In this case, $\beta E_{1,m}=\frac{n}{2}$ is the average molecular based energy per molecule, where n is the number of molecular degrees of freedom per molecule. If there are n₁ atoms in the molecule, then n = 6n₁ − 3. Of course, this assumes all the non-intermolecular degrees of freedom can be written as simple harmonic terms in the momenta and some set of (normal) coordinates, and thereby each contributes the classical equipartition value.²³ This may not always be true, especially for high frequency vibrations,²⁴ but corrections can be made to this approximation.

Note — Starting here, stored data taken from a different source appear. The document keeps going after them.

-- ==== Sys2Proof/Machine/Dispatch.lean ====
section
/-!
DEFINITION. The meaning of each operation: one arm per constructor of Instr.
-/

namespace Sys2Proof.Machine

def exec (i : Instr) (s : State) : Host.Outcome State Fault Refusal :=
  match i with
  | .tick => Sys2Proof.Machine.execTick s
  | .rxb d => Sys2Proof.Machine.execRxb d s
  | .poll => Sys2Proof.Machine.execPoll s
  | .srsp ok => Sys2Proof.Machine.execSrsp ok s
  | .lenc baud par stop2 dbits => Sys2Proof.Machine.execLenc baud par stop2 dbits s
  | .ctrl dtr rts => Sys2Proof.Machine.execCtrl dtr rts s
  | .rst => Sys2Proof.Machine.execRst s

end Sys2Proof.Machine
end

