-- ==== Sys2Proof/Machine/Environment.lean ====
section
/-!
DEFINITION. The block's surroundings as far as its rules read or write them: running an operation word
(30_encoding.md R81, 60_exceptions.md R203 to R205), the application's and the platform's writes to the
memories outside (20_memory.md R65, R67; 60_exceptions.md R218), and the delayed-reset timer the block
commands (41_handshake.md R129, R135).
-/

namespace Sys2Proof.Machine

/-- Run one operation word: decoded first, so that a word that is not an operation is refused before
any enabling check (R205). -/
def runWord (w : OpWord) (s : State) : Result :=
  match decode w with
  | .error _ => .refused .reservedEncoding
  | .ok i => exec i s

/-- Run operations one after another, each on the state the one before it left (00_scope.md R3, 20_memory.md
R61), up to the first that stops (60_exceptions.md R203). -/
def runOps : List Instr → State → Result
  | [], s => .next s
  | i :: rest, s => andThen (exec i s) (runOps rest)

/-- A countdown of the delayed-reset timer (R135). -/
inductive Countdown where
  | arm
  | absorb
deriving DecidableEq, Repr

/-- The countdown a command leaves running, whatever ran before: last writer wins (R135, R128). -/
def TimerCmd.countdown : TimerCmd → Option Countdown
  | .startArm => some .arm
  | .cancel => none
  | .startAbsorb => some .absorb

/-- The countdown the timer was last told to run, by the RT events of a trace (R135; log 12). -/
def countdownAfter (t : List Event) : Option Countdown :=
  t.foldl (fun r e => match e with
    | .rt c => c.countdown
    | _ => r) none

/-- T_ARM or T_ABSORB in milliseconds; no operation reads it (R135, R251). -/
def Countdown.durationMs (c : Config) : Countdown → Nat
  | .arm => c.tArm
  | .absorb => c.tAbsorb

/-- Whether the end of a countdown resets the device: START_ARM's does, START_ABSORB's where
ABSORB_EXPIRY_RESETS is true (R135, 92 D20). -/
def Countdown.resetsDevice (c : Config) : Countdown → Bool
  | .arm => true
  | .absorb => c.absorbExpiryResets

/-- The end of the running countdown: a device reset, which reaches the block as RST, or nothing
(R129, R135). -/
def countdownEnd (s : State) : Result :=
  match countdownAfter s.trace with
  | none => .next s
  | some c => if c.resetsDevice s.cfg then execRst s else .next s

/-- An action of the environment between two operations. A write to a location that does not exist is no
action and is refused (R218, 20_memory.md R65, R67; log 11). -/
def envStep (e : EnvAction) (s : State) : Result :=
  match e with
  | .appWrite16 a v =>
    if a < 2 ^ s.cfg.paw then .next { s with pmem := s.pmem.write16 s.cfg.byteOrder a v }
    else .refused .noSuchAddress
  | .appWrite8 a b =>
    if a < 2 ^ s.cfg.paw then .next { s with pmem := s.pmem.set a b } else .refused .noSuchAddress
  | .progWrite16 a v =>
    if a < 2 ^ s.cfg.pgaw then .next { s with prog := s.prog.write16 s.cfg.byteOrder a v }
    else .refused .noSuchAddress
  | .countdownEnds => countdownEnd s

/-- Take one input. -/
def takeInput (i : Input) (s : State) : Result :=
  match i with
  | .word w => runWord w s
  | .env e => envStep e s

/-- Take the next input; with none to come nothing happens, for no unit of the block advances on its own
(10_state.md R22; log 1). -/
def takeNext (s : State) : Result :=
  match s.inputs with
  | [] => .next s
  | i :: rest => takeInput i { s with inputs := rest }

end Sys2Proof.Machine
end

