-- ==== Sys2Proof/Machine/Cycle.lean ====
section
/-!
DEFINITION. The cycle mapping (30_encoding.md section 6): one clock cycle of the block as a function of
its input ports, built from the same operations as `exec`. The ports are R85, the order inside a cycle
R84, the two cycles of a host event R87, the cycles of a reset R88. A signal whose enabling condition is
false is ignored (60_exceptions.md R203). The operation level (Machine/Step.lean) is the normative one
(00_scope.md R3); this machine refines it (log 14).
-/

namespace Sys2Proof.Machine

/-- The input ports of R85. The read data of the two memories come from the state. -/
structure PortsIn where
  rst : Bool
  tick : Bool
  rxValid : Bool
  rxData : Byte
  pollValid : Bool
  txDone : Bool
  txOk : Bool
  evValid : Bool
  /-- false a line-encoding event, true a control-line event. -/
  evKind : Bool
  evBaud : Baud
  evPar : BitVec 2
  evStop2 : BitVec 1
  evDbits : BitVec 4
  evDtr : Bool
  evRts : Bool
deriving DecidableEq, Repr

/-- No signal on any port. -/
def PortsIn.quiet : PortsIn where
  rst := false
  tick := false
  rxValid := false
  rxData := 0
  pollValid := false
  txDone := false
  txOk := false
  evValid := false
  evKind := false
  evBaud := 0
  evPar := 0
  evStop2 := 0
  evDbits := 0
  evDtr := false
  evRts := false

/-- The phase of a host event (R87): none in progress, or the second cycle of its arm or cancel path. -/
inductive HostPhase where
  | none
  | armSecond
  | cancelSecond
deriving DecidableEq, Repr

/-- A state at cycle level: the state of the block, the phase of a host event and whether the probe of a
reset is still to run (R87, R88). -/
structure CycleState where
  s : State
  phase : HostPhase
  probeDue : Bool
deriving DecidableEq, Repr

/-- A presented operation is accepted where it is enabled, and ignored elsewhere (R83, R203). -/
def present (i : Instr) (valid : Bool) (s : State) : Result :=
  if valid && enabled i s then exec i s else .next s

/-- The consumer operation of a cycle: SRSP while a send is outstanding, POLL otherwise (R84, R85). -/
def consumerPart (p : PortsIn) (s : State) : Result :=
  if s.busy then present (.srsp p.txOk) p.txDone s else present .poll p.pollValid s

/-- The part of a cycle before RXB: TICK, then the consumer operation (R84). -/
def beforeRxb (p : PortsIn) (s : State) : Result :=
  andThen (present .tick p.tick s) (consumerPart p)

/-- The FIFO and timing operations a cycle accepts on a state past its first reset, in the order of R84. -/
def PortsIn.fifoOps (p : PortsIn) (s : State) : List Instr :=
  (if p.tick = true then [.tick] else []) ++
    (if 0 < s.flushRem then (if p.txDone = true then [.srsp p.txOk] else [])
      else (if p.pollValid = true then [.poll] else [])) ++
    (if p.rxValid = true then [.rxb p.rxData] else [])

/-- The operation the event port presents: LENC or CTRL by ev_kind (R85). -/
def PortsIn.hostOp (p : PortsIn) : Instr :=
  if p.evKind = true then .ctrl p.evDtr p.evRts else .lenc p.evBaud p.evPar p.evStop2 p.evDbits

/-- The FIFO and timing part of a cycle: TICK, consumer operation, RXB (R84). -/
def fifoPart (p : PortsIn) (s : State) : Result :=
  andThen (beforeRxb p s) (present (.rxb p.rxData) p.rxValid)

/-- The state once the host event accepted one cycle earlier, if any, has its second cycle (R87). -/
def CycleState.hostDone (c : CycleState) : State :=
  match c.phase with
  | .none => c.s
  | .armSecond => armCommit c.s
  | .cancelSecond => cancelCommit c.s

/-- The state after what an earlier cycle left for this one: the second half of a host event (R87), or the
probe in the first cycle after rst falls (R88). Both belong to an operation accepted before this cycle, so
they come before the operations of this cycle, and the run is one of operations (R3, R84; DEDUCED,
log 14). -/
def CycleState.begun (c : CycleState) : State := if c.probeDue then probe c.hostDone else c.hostDone

/-- ev_ready in a cycle with rst low: no host event in its second cycle, the probe done, and the event
enabled (R87, R88, R83). -/
def CycleState.evReady (c : CycleState) : Bool :=
  decide (c.phase = .none) && !c.probeDue && c.s.resetSeen && c.s.handshakeReady

/-- The fields of an accepted host event are latched (R87, R124, R125). -/
def hostLatch (p : PortsIn) (s : State) : State :=
  if p.evKind then ctrlLatch p.evDtr s else lencLatch p.evBaud p.evPar p.evStop2 p.evDbits s

/-- Whether an accepted host event takes the arm path (R87, R124, R125). -/
def hostArms (p : PortsIn) (s : State) : Bool :=
  if p.evKind then (hostLatch p s).armCond else (hostLatch p s).lencArms

/-- Cycle 1 of a host event (R87). -/
def hostFirst (p : PortsIn) (s : State) : State × HostPhase :=
  if hostArms p s then (armCapture (hostLatch p s), .armSecond)
  else (cancelBegin (hostLatch p s), .cancelSecond)

/-- The host-event part of a cycle: the first cycle of an accepted event (R84, R87). -/
def hostPart (p : PortsIn) (c : CycleState) (s : State) : State × HostPhase :=
  if p.evValid && c.evReady then hostFirst p s else (s, .none)

/-- A cycle with rst high: every register but slot_sel takes its reset value, and every other operation
the cycle presents is discarded (R84, R88). A host event accepted one cycle earlier is no operation of this
cycle: R87 gives its second cycle no exception, so its slot write and its START_ARM or START_ABSORB are
made, and then the registers are reset (DEDUCED, log 17). -/
def resetCycle (c : CycleState) : CycleState where
  s := { resetRegisters c.hostDone with resetSeen := true }
  phase := .none
  probeDue := true

/-- One clock cycle (R84 to R88). -/
def cycle (p : PortsIn) (c : CycleState) : Host.Outcome CycleState Fault Refusal :=
  if p.rst then .next (resetCycle c)
  else
    match fifoPart p c.begun with
    | .fault e => .fault e
    | .refused e => .refused e
    | .next s =>
      .next { s := (hostPart p c s).1, phase := (hostPart p c s).2, probeDue := false }

/-- The operations a cycle begins, in the order of R84: RST alone on the first cycle with rst high (the
further ones belong to the same RST, R88); else the FIFO operations and then an accepted host event. -/
def CycleState.operations (c : CycleState) (p : PortsIn) : List Instr :=
  if p.rst then (if c.probeDue then [] else [.rst])
  else p.fifoOps c.s ++ (if p.evValid && c.evReady then [p.hostOp] else [])

/-- The output ports of R85 in one cycle; an output that carries nothing in the cycle is none
(log 16). -/
structure PortsOut where
  /-- rx_ok, in the cycle of an accepted RXB. -/
  rxOk : Option Bool
  /-- ev_ready; none in a cycle with rst high, for which the spec gives no value: R88 gives ev_ready from
  the probe cycle on (DEDUCED, log 16). -/
  evReady : Option Bool
  /-- le_baud, le_par, le_stop2 and le_dbits, where le_valid is 1. -/
  le : Option (Baud × BitVec 2 × BitVec 1 × BitVec 4)
  rtCmd : BitVec 2
  /-- pm_addr, where pm_re is 1. -/
  pmRead : Option Nat
  /-- pm_addr and pm_wdata, where pm_we is 1. -/
  pmWrite : Option (Nat × Half)
  /-- pg_addr, where pg_re is 1. -/
  pgRead : Option Nat
  /-- poll_ready, tx_valid, tx_data and the status ports (10_state.md R41). -/
  status : StatusOutputs
deriving DecidableEq, Repr

/-- A host event is accepted in this cycle (R84, R87). -/
def hostAccepted (p : PortsIn) (c : CycleState) : Bool := !p.rst && p.evValid && c.evReady

/-- rx_ok: whether the byte of an accepted RXB is inserted; it sees a removal of its own cycle (R84). -/
def rxOkOutput (p : PortsIn) (c : CycleState) : Option Bool :=
  if p.rst then none
  else
    match beforeRxb p c.begun with
    | .next s => if p.rxValid && enabled (.rxb p.rxData) s then some (!s.isFull) else none
    | .fault _ => none
    | .refused _ => none

/-- rt_cmd (R85, R87). The second cycle of a host event has its command also where rst is high (log 17). -/
def rtOutput (p : PortsIn) (c : CycleState) : BitVec 2 :=
  match c.phase with
  | .armSecond => TimerCmd.startArm.code
  | .cancelSecond => TimerCmd.startAbsorb.code
  | .none => if hostAccepted p c && !hostArms p c.s then TimerCmd.cancel.code else 0b00

/-- The persistence-memory write of a cycle (R87): the second cycle of a host event makes its write also
where rst is high (log 17). -/
def pmWriteOutput (c : CycleState) : Option (Nat × Half) :=
  match c.phase with
  | .armSecond => some (slotAddr c.s.cfg c.s.slotSel, c.s.cfg.magicKey)
  | .cancelSecond => some (slotAddr c.s.cfg c.s.slotSel, c.s.clearValue)
  | .none => none

/-- The persistence-memory read of a cycle: cycle 1 of a fresh arm with the legacy slot (R87). -/
def pmReadOutput (p : PortsIn) (c : CycleState) : Option Nat :=
  if hostAccepted p c && hostArms p c.s && decide (c.s.hsState = .idle) && decide (c.s.slotSel = .legacy)
  then some c.s.cfg.legacySlotAddr else none

/-- The output ports in one cycle (R85 to R88). -/
def cycleOutputs (p : PortsIn) (c : CycleState) : PortsOut where
  rxOk := rxOkOutput p c
  evReady := if p.rst then none else some c.evReady
  le := if hostAccepted p c && !p.evKind then some (p.evBaud, p.evPar, p.evStop2, p.evDbits) else none
  rtCmd := rtOutput p c
  pmRead := pmReadOutput p c
  pmWrite := pmWriteOutput c
  pgRead := if !p.rst && c.probeDue then some c.s.cfg.sigAddr else none
  status := c.s.statusOutputs

end Sys2Proof.Machine
end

Alternatively, one could simply separate the internal energy into kinetic (molecular) and potential energy contributions and use n = 3n₁.

The factorization of the energy fluctuations into molecular and intermolecular contributions is somewhat involved. While it is relatively simple for fluctuations that include only one or two energy terms, the fluctuations involving three or more energy terms are more complicated. The details are provided in Appendix B. The final results for the pair energy fluctuations are given by

$$\begin{array}{c}{b}_{1\epsilon }={\left[b_{1\epsilon }\right]}_{\epsilon ={\epsilon }_{ij}},\hfill \\ b_{\epsilon \epsilon }=\frac{n}{2}+{\left[b_{\epsilon \epsilon }\right]}_{\epsilon ={\epsilon }_{ij}},\hfill \end{array}$$ (18)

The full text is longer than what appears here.